Re: WIP: BRIN multi-range indexes

2018-06-23 Thread Tomas Vondra
Hi,

Attached is rebased version of this BRIN patch series, fixing mostly the
breakage due to 372728b0 (aka initial-catalog-data format changes). As
2018-07 CF is meant for almost-ready patches, this is more a 2018-09
material. But perhaps someone would like to take a look - and I'd have
to fix it anyway ...

At the pgcon dev meeting I suggested that long-running patches should
have a "summary" post once in a while, so that reviewers don't have to
reread the whole thread and follow all the various discussions. So let
me start with this thread, although it's not a particularly long or
complex one, nor does it have a long discussion. But anyway ...


The patches introduce two new BRIN opclasses - minmax-multi and bloom.


minmax-multi


minmax-multi is a variant of the current minmax opclass that handles
cases where the plain minmax opclass degrades due to outlier values.

Imagine almost perfectly correlated data (say, timestamps in a log
table) - that works great with regular minmax indexes. But if you go and
delete a bunch of historical messages (for whatever reason), new rows
with new timestamps will be routed to the empty space and the minmax
indexes will degrade because the ranges will get much "wider" due to the
new values.

The minmax-multi indexes deal with that by maintaining not a single
minmax range, but several of them. That allows tracking the outlier
values separately, without constructing one wide minmax range.

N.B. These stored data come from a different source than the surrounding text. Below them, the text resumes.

/-! ### The words of the spec's worked encodings -/

/-- Chapter 02's examples, stream 0. -/
theorem test_examples_02_0 :
    decode 0 [0x100514CD] = .ok (.addi { imm := 64, a := 5, d := 5 })
    ∧ decode 0 [0x20041942, 0x00001400] = .ok (.ld { imm := 128, a := 4, d := 6 } { cls := 0, scope := 0, land := 40, space := 0, offext := 0 })
    ∧ decode 0 [0x00000809] = .ok (.brc { disp := 0, neg := 0, p := 2 }) :=
  ⟨by rfl, by rfl, by rfl⟩
/-- Chapter 02's examples, stream 1. -/
theorem test_examples_02_1 :
    decode 1 [0x80810CC1] = .ok (.vfadd32 { ty := 8, vb := 2, va := 1, vd := 3 }) :=
  by rfl
/-- Chapter 04's examples, stream 0. -/
theorem test_examples_04_0 :
    decode 0 [0x004924CD] = .ok (.addi { imm := 1, a := 9, d := 9 })
    ∧ decode 0 [0x028B2C41] = .ok (.add { fn := 0, b := 10, a := 11, d := 11 })
    ∧ decode 0 [0x02492849] = .ok (.mul { fn := 0, b := 9, a := 9, d := 10 })
    ∧ decode 0 [0x0000001D] = .ok (.loop { disp := 0, neg := 0, p := 0 })
    ∧ decode 0 [0x004C4021] = .ok (.loopset { imm := 1, a := 12, d := 16 })
    ∧ decode 0 [0xFFFE8005] = .ok (.br { disp := 0x1fffd, neg := 0, p := 0 }) :=
  ⟨by rfl, by rfl, by rfl, by rfl, by rfl, by rfl⟩
/-- Chapter 05's examples, stream 0. -/
theorem test_examples_05_0 :
    decode 0 [0x20041942, 0x00001433] = .ok (.ld { imm := 128, a := 4, d := 6 } { cls := 3, scope := 3, land := 40, space := 0, offext := 0 })
    ∧ decode 0 [0x0007855D] = .ok (.tkwait { misc := 0x1e1 })
    ∧ decode 0 [0xFFFF6561] = .ok (.tksig { misc := 0x3fffd9 })
    ∧ decode 0 [0x00060D51] = .ok (.fence { imm := 6, d := 3 }) :=
  ⟨by rfl, by rfl, by rfl, by rfl⟩
/-- Chapter 05's examples, stream 1. -/
theorem test_examples_05_1 :
    decode 1 [0x80050D83, 0x00000FFF, 0x10006400] = .ok (.vld { ty := 8, vb := 0, va := 5, vd := 3 } { tok := 0xfff, vc := 0, mask := 0, ty2 := 0, rm := 0, sat := 0, perm := 0, stgen := 0 } { cls := 0, scope := 0, land := 200, space := 0, offext := 64 }) :=
  by rfl
/-- Chapter 06's examples, stream 1. -/
theorem test_examples_06_1 :
    decode 1 [0x200A0012, 0x00000FFA] = .ok (.vxmov64 { ty := 2, vb := 0, va := 10, vd := 0 } { tok := 0xffa, vc := 0, mask := 0, ty2 := 0, rm := 0, sat := 0, perm := 0, stgen := 0 })
    ∧ decode 1 [0x00812059] = .ok (.vmulw32 { ty := 0, vb := 2, va := 1, vd := 8 })
    ∧ decode 1 [0x22482841] = .ok (.vadd32 { ty := 2, vb := 9, va := 8, vd := 10 })
    ∧ decode 1 [0x2081109A, 0x20003FFF] = .ok (.vaddmin { ty := 2, vb := 2, va := 1, vd := 4 } { tok := 0xfff, vc := 3, mask := 0, ty2 := 0, rm := 0, sat := 1, perm := 0, stgen := 0 })
    ∧ decode 1 [0xA08118CE, 0x14006FFF] = .ok (.vfma { ty := 10, vb := 2, va := 1, vd := 6 } { tok := 0xfff, vc := 6, mask := 0, ty2 := 0, rm := 5, sat := 0, perm := 0, stgen := 0 }) :=
  ⟨by rfl, by rfl, by rfl, by rfl, by rfl⟩
/-- Chapter 06's examples, stream 2. -/
theorem test_examples_06_2 :
    decode 2 [0x20000452, 0x20000FCF] = .ok (.vmul64 { ty := 2, vb := 0, va := 0, vd := 1 } { tok := 0xfcf, vc := 0, mask := 0, ty2 := 0, rm := 0, sat := 1, perm := 0, stgen := 0 }) :=
  by rfl
/-- Chapter 07's examples, stream 1. -/
theorem test_examples_07_1 :
    decode 1 [0x22441542, 0x0008AFFF] = .ok (.vshup64 { ty := 2, vb := 9, va := 4, vd := 5 } { tok := 0xfff, vc := 10, mask := 2, ty2 := 0, rm := 0, sat := 0, perm := 0, stgen := 0 })
    ∧ decode 1 [0x80061D52, 0x00040FFF] = .ok (.vred64 { ty := 8, vb := 0, va := 6, vd := 7 } { tok := 0xfff, vc := 0, mask := 1, ty2 := 0, rm := 0, sat := 0, perm := 0, stgen := 0 })
    ∧ decode 1 [0x800120FA, 0x02800FFF] = .ok (.vcvt { ty := 8, vb := 0, va := 1, vd := 8 } { tok := 0xfff, vc := 0, mask := 0, ty2 := 10, rm := 0, sat := 0, perm := 0, stgen := 0 })
    ∧ decode 1 [0x81C20CF5] = .ok (.vsfn32 { ty := 8, vb := 7, va := 2, vd := 3 }) :=
  ⟨by rfl, by rfl, by rfl, by rfl⟩
/-- Chapter 08's examples, stream 3. -/
theorem test_examples_08_3 :
    decode 3 [0x0000A407, 0x00000FFF, 0x0009C082] = .ok (.mcfg { imm := 0, d := 41 } { tok := 0xfff, scope := 0, cls := 0, xop := 0 } 0x9c082)
    ∧ decode 3 [0x0407800A, 0x00000FFF] = .ok (.mcfgv { imm := 16, a := 7, d := 32 } { tok := 0xfff, scope := 0, cls := 0, xop := 0 })
    ∧ decode 3 [0x0000040E, 0x00000FFF] = .ok (.mgo { misc := 1 } { tok := 0xfff, scope := 0, cls := 0, xop := 0 })
    ∧ decode 3 [0x0001D00E, 0x00000FFF] = .ok (.mgo { misc := 0x74 } { tok := 0xfff, scope := 0, cls := 0, xop := 0 })
    ∧ decode 3 [0x00007812, 0x00000FFF] = .ok (.mpin { misc := 0x1e } { tok := 0xfff, scope := 0, cls := 0, xop := 0 })
    ∧ decode 3 [0x0000541A, 0x00000FFF] = .ok (.mdrain { misc := 0x15 } { tok := 0xfff, scope := 0, cls := 0, xop := 0 })
    ∧ decode 3 [0x0009141E, 0x00000FFF] = .ok (.msave { imm := 0, a := 9, d := 5 } { tok := 0xfff, scope := 0, cls := 0, xop := 0 })
    ∧ decode 3 [0x00013026, 0x00000FF8] = .ok (.mstat { misc := 0x4c } { tok := 0xff8, scope := 0, cls := 0, xop := 0 })
    ∧ decode 3 [0x0000002A, 0x00003FF8] = .ok (.mfence { misc := 0 } { tok := 0xff8, scope := 3, cls := 0, xop := 0 }) :=
  ⟨by rfl, by rfl, by rfl, by rfl, by rfl, by rfl, by rfl, by rfl, by rfl⟩
/-- Chapter 09's examples, stream 5. -/
theorem test_examples_09_5 :
    decode 5 [0x03400006, 0x00080FFF] = .ok (.bact { fn := 0, b := 13, a := 0, d := 0 } { tok := 0xfff, scope := 0, cls := 0, xop := 1 })
    ∧ decode 5 [0x030A2C0A, 0x00080FF8] = .ok (.bmv { fn := 0, b := 12, a := 10, d := 11 } { tok := 0xff8, scope := 0, cls := 0, xop := 1 })
    ∧ decode 5 [0x00140026, 0x00180FFF] = .ok (.bload { fn := 0, b := 0, a := 20, d := 0 } { tok := 0xfff, scope := 0, cls := 0, xop := 3 })
    ∧ decode 5 [0x0009002E, 0x00003FFF] = .ok (.bjoin { fn := 0, b := 0, a := 9, d := 0 } { tok := 0xfff, scope := 3, cls := 0, xop := 0 })
    ∧ decode 5 [0x00011C32, 0x00003FF8] = .ok (.bfence { misc := 0x47 } { tok := 0xff8, scope := 3, cls := 0, xop := 0 }) :=
  ⟨by rfl, by rfl, by rfl, by rfl, by rfl⟩
/-- Chapter 10's examples, stream 0. -/
theorem test_examples_10_0 :
    decode 0 [0x00070D5A, 0x00100000] = .ok (.lrec { imm := 0, a := 7, d := 3 } { cls := 0, scope := 0, land := 0, space := 1, offext := 0 }) :=
  by rfl
/-- Chapter 10's examples, stream 4. -/
theorem test_examples_10_4 :
    decode 4 [0x434A2C06, 0x00898FF8] = .ok (.cpy { fn := 4, b := 13, a := 10, d := 11 } { tok := 0xff8, scope := 0, cls := 3, xop := 0x11 })
    ∧ decode 4 [0x15955012, 0x15010FFF] = .ok (.cpyxScale { fn := 1, b := 22, a := 21, d := 20 } { tok := 0xfff, scope := 0, cls := 2, xop := 0x2a0 })
    ∧ decode 4 [0x0015501A, 0x0001BFFF] = .ok (.csig { fn := 0, b := 0, a := 21, d := 20 } { tok := 0xfff, scope := 3, cls := 3, xop := 0 })
    ∧ decode 4 [0x00002026, 0x00003FFF] = .ok (.cfence { misc := 8 } { tok := 0xfff, scope := 3, cls := 0, xop := 0 }) :=
  ⟨by rfl, by rfl, by rfl, by rfl⟩
/-- Chapter 11's examples, stream 0. -/
theorem test_examples_11_0 :
    decode 0 [0x050A1582, 0x0000C830] = .ok (.aadd { fn := 0, b := 20, a := 10, d := 5 } { cls := 0, scope := 3, land := 400, space := 0, offext := 0 })
    ∧ decode 0 [0x51CB19A6, 0x0000C830] = .ok (.acas { fn := 5, b := 7, a := 11, d := 6 } { cls := 0, scope := 3, land := 400, space := 0, offext := 0 })
    ∧ decode 0 [0x050A01B2, 0x02000032] = .ok (.radd { fn := 0, b := 20, a := 10, d := 0 } { cls := 2, scope := 3, land := 0, space := 0, offext := 8 })
    ∧ decode 0 [0x10802605] = .ok (.barv { fn := 1, b := 2, a := 0, d := 9 })
    ∧ decode 0 [0x10892A09] = .ok (.bwait { fn := 1, b := 2, a := 9, d := 10 })
    ∧ decode 0 [0x34402201] = .ok (.bar { fn := 3, b := 17, a := 0, d := 8 })
    ∧ decode 0 [0x00090221] = .ok (.jarv { fn := 0, b := 0, a := 9, d := 0 })
    ∧ decode 0 [0x00092A25] = .ok (.jwait { fn := 0, b := 0, a := 9, d := 10 })
    ∧ decode 0 [0x00145556, 0x00000030] = .ok (.waitw { imm := 0, a := 20, d := 21 } { cls := 0, scope := 3, land := 0, space := 0, offext := 0 })
    ∧ decode 0 [0x04072156, 0x00100680] = .ok (.waitw { imm := 16, a := 7, d := 8 } { cls := 0, scope := 0, land := 13, space := 1, offext := 0 })
    ∧ decode 0 [0x030A2629] = .ok (.watch { fn := 0, b := 12, a := 10, d := 9 })
    ∧ decode 0 [0x00092E2D] = .ok (.unwatch { fn := 0, b := 0, a := 9, d := 11 }) :=
  ⟨by rfl, by rfl, by rfl, by rfl, by rfl, by rfl, by rfl, by rfl, by rfl, by rfl, by rfl, by rfl⟩
/-- Chapter 12's examples, stream 0. -/
theorem test_examples_12_0 :
    decode 0 [0x00000025] = .ok (.exit { misc := 0 })
    ∧ decode 0 [0x00000029] = .ok (.yield { misc := 0 })
    ∧ decode 0 [0x0055502D] = .ok (.suspend { misc := 0x1554 })
    ∧ decode 0 [0x00000031] = .ok (.seal { misc := 0 })
    ∧ decode 0 [0x0000020D] = .ok (.trig { fn := 0, b := 0, a := 0, d := 0 })
    ∧ decode 0 [0x00001611] = .ok (.gwait { fn := 0, b := 0, a := 0, d := 5 })
    ∧ decode 0 [0x00091615] = .ok (.spawn { fn := 0, b := 0, a := 9, d := 5 })
    ∧ decode 0 [0x00091619] = .ok (.nsub { fn := 0, b := 0, a := 9, d := 5 })
    ∧ decode 0 [0x0009161D] = .ok (.prio { fn := 0, b := 0, a := 9, d := 5 }) :=
  ⟨by rfl, by rfl, by rfl, by rfl, by rfl, by rfl, by rfl, by rfl, by rfl⟩
/-- Chapter 13's examples, stream 0. -/
theorem test_examples_13_0 :
    decode 0 [0x000A1A42, 0x00025842] = .ok (.pld { fn := 0, b := 0, a := 10, d := 6 } { cls := 2, scope := 4, land := 1200, space := 0, offext := 0 })
    ∧ decode 0 [0x000A5246, 0x10000040] = .ok (.pst { fn := 0, b := 0, a := 10, d := 20 } { cls := 0, scope := 4, land := 0, space := 0, offext := 64 })
    ∧ decode 0 [0x830A2E46, 0x00000041] = .ok (.pstBlock { fn := 8, b := 12, a := 10, d := 11 } { cls := 1, scope := 4, land := 0, space := 0, offext := 0 })
    ∧ decode 0 [0x050A164A, 0x00032040] = .ok (.pfaa { fn := 0, b := 20, a := 10, d := 5 } { cls := 0, scope := 4, land := 1600, space := 0, offext := 0 })
    ∧ decode 0 [0x51CB1A4E, 0x00032040] = .ok (.pcas { fn := 5, b := 7, a := 11, d := 6 } { cls := 0, scope := 4, land := 1600, space := 0, offext := 0 })
    ∧ decode 0 [0x150A1A52, 0x00000040] = .ok (.pred { fn := 1, b := 20, a := 10, d := 6 } { cls := 0, scope := 4, land := 0, space := 0, offext := 0 })
    ∧ decode 0 [0x004D0256, 0x00000040] = .ok (.pfence { fn := 0, b := 1, a := 13, d := 0 } { cls := 0, scope := 4, land := 0, space := 0, offext := 0 })
    ∧ decode 0 [0x0009165A, 0x00000000] = .ok (.clrun { fn := 0, b := 0, a := 9, d := 5 } { cls := 0, scope := 0, land := 0, space := 0, offext := 0 })
    ∧ decode 0 [0x014A1A5E, 0x00000000] = .ok (.clwait { fn := 0, b := 5, a := 10, d := 6 } { cls := 0, scope := 0, land := 0, space := 0, offext := 0 }) :=
  ⟨by rfl, by rfl, by rfl, by rfl, by rfl, by rfl, by rfl, by rfl, by rfl⟩
/-- Chapter 14's examples, stream 0. -/
theorem test_examples_14_0 :
    decode 0 [0x00201781] = .ok (.mfs { imm := 32, d := 5 })
    ∧ decode 0 [0x00121B85] = .ok (.mts { imm := 18, d := 6 })
    ∧ decode 0 [0x0C004835] = .ok (.trap { misc := 0x30012 })
    ∧ decode 0 [0x00001C39] = .ok (.brk { misc := 7 })
    ∧ decode 0 [0x00001789] = .ok (.svc { misc := 5 })
    ∧ decode 0 [0x0000038D] = .ok (.rftResume { misc := 0 })
    ∧ decode 0 [0x0000078D] = .ok (.rftSkip { misc := 1 })
    ∧ decode 0 [0x00000B8D] = .ok (.rftPark { misc := 2 })
    ∧ decode 0 [0x00000F8D] = .ok (.rftRestart { misc := 3 })
    ∧ decode 0 [0x000043A5] = .ok (.wfi { misc := 0x10 }) :=
  ⟨by rfl, by rfl, by rfl, by rfl, by rfl, by rfl, by rfl, by rfl, by rfl, by rfl⟩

Consider this artificial example:

create table t (a bigint, b int);

alter t set (fillfactor=95);

insert into t select i + 1000*random(), i+1000*random()
 from generate_series(1,1) s(i);

update t set a = 1, b = 1 where random() < 0.001;
update t set a = 1, b = 1 where random() < 0.001;

Now if you create a regular minmax index, it's going to perform
terribly, because pretty much every minmax range is [1,1] thanks
to the update of 0.1% of rows.

create index on t using brin (a);

explain analyze select * from t
where a between 1923300::int and 1923600::int;

  QUERY PLAN
  -
   Bitmap Heap Scan on t  (cost=75.11..75884.45 rows=319 width=12)
(actual time=948.906..101739.892 rows=308 loops=1)
 Recheck Cond: ((a >= 1923300) AND (a <= 1923600))
 Rows Removed by Index Recheck: 9692
 Heap Blocks: lossy=568182
 ->  Bitmap Index Scan on t_a_idx  (cost=0.00..75.03 rows=22587
  width=0) (actual time=89.357..89.357 rows=5681920 loops=1)
   Index Cond: ((a >= 1923300) AND (a <= 1923600))
   Planning Time: 2.161 ms
   Execution Time: 101740.776 ms
  (8 rows)

But with the minmax-multi opclass, this is not an issue:

create index on t using brin (a int8_minmax_multi_ops);

  QUERY PLAN
  ---
   Bitmap Heap Scan on t  (cost=1067.11..76876.45 rows=319 width=12)
   (actual time=38.906..49.763 rows=308 loops=1)
 Recheck Cond: ((a >= 1923300) AND (a <= 1923600))
 Rows Removed by Index Recheck: 0
 Heap Blocks: lossy=128
 ->  Bitmap Index Scan on t_a_idx  (cost=0.00..1067.03 rows=22587
   width=0) (actual time=28.069..28.069 rows=1280 loops=1)
   Index Cond: ((a >= 1923300) AND (a <= 1923600))
   Planning Time: 1.715 ms
   Execution Time: 50.866 ms
  (8 rows)

Which is clearly a big improvement.

Doing this required some changes to how BRIN evaluates conditions on
page ranges. With a single minmax range it was enough to evaluate them
one by one, but minmax-multi needs to see all of them at once (to match
them against the partial ranges).

Most of the complexity is in building the summary, particularly picking
which values (partial ranges) to merge. The max number of values in the
summary is specified as values_per_range index reloption, and by default
it's set to 64, so there can be either 64 points or 32 intervals or some
combination of those.

I've been thinking about some automated way to tune this (either
globally or for each page range independently), but so far I have not
been very successful. The challenge is that making good decisions
requires global information about values in the column (e.g. global
minimum and maximum). I think the reloption with 64 as a default is a
good enough solution for now.

Perhaps the stats from pg_statistic would be useful for improving this
in the future, but I'm not sure.


bloom
=

As the name suggests, this opclass uses bloom filter for the summary.
Compared to the minmax-multi it's a bit more experimental idea, but I
believe the foundations are safe.

Using bloom filter means that the index can only support equalities, but
for many use cases that's an acceptable limitation - UUID, IP addresses,
... (various identifiers in general).

Of course, how to size the bloom filter? It's 

Re: [GSoC] array processing questions

2018-06-23 Thread Andrew Gierth
> "Charles" == Charles Cui  writes:

 Charles> Hi mentors and hackers,
 Charles> One question about array processing in postgresql. Assume
 Charles> my input is a Datum (which contains an array). Are there any
 Charles> examples to loop through the array and operates on each
 Charles> element? feel like it is not that straight-ford.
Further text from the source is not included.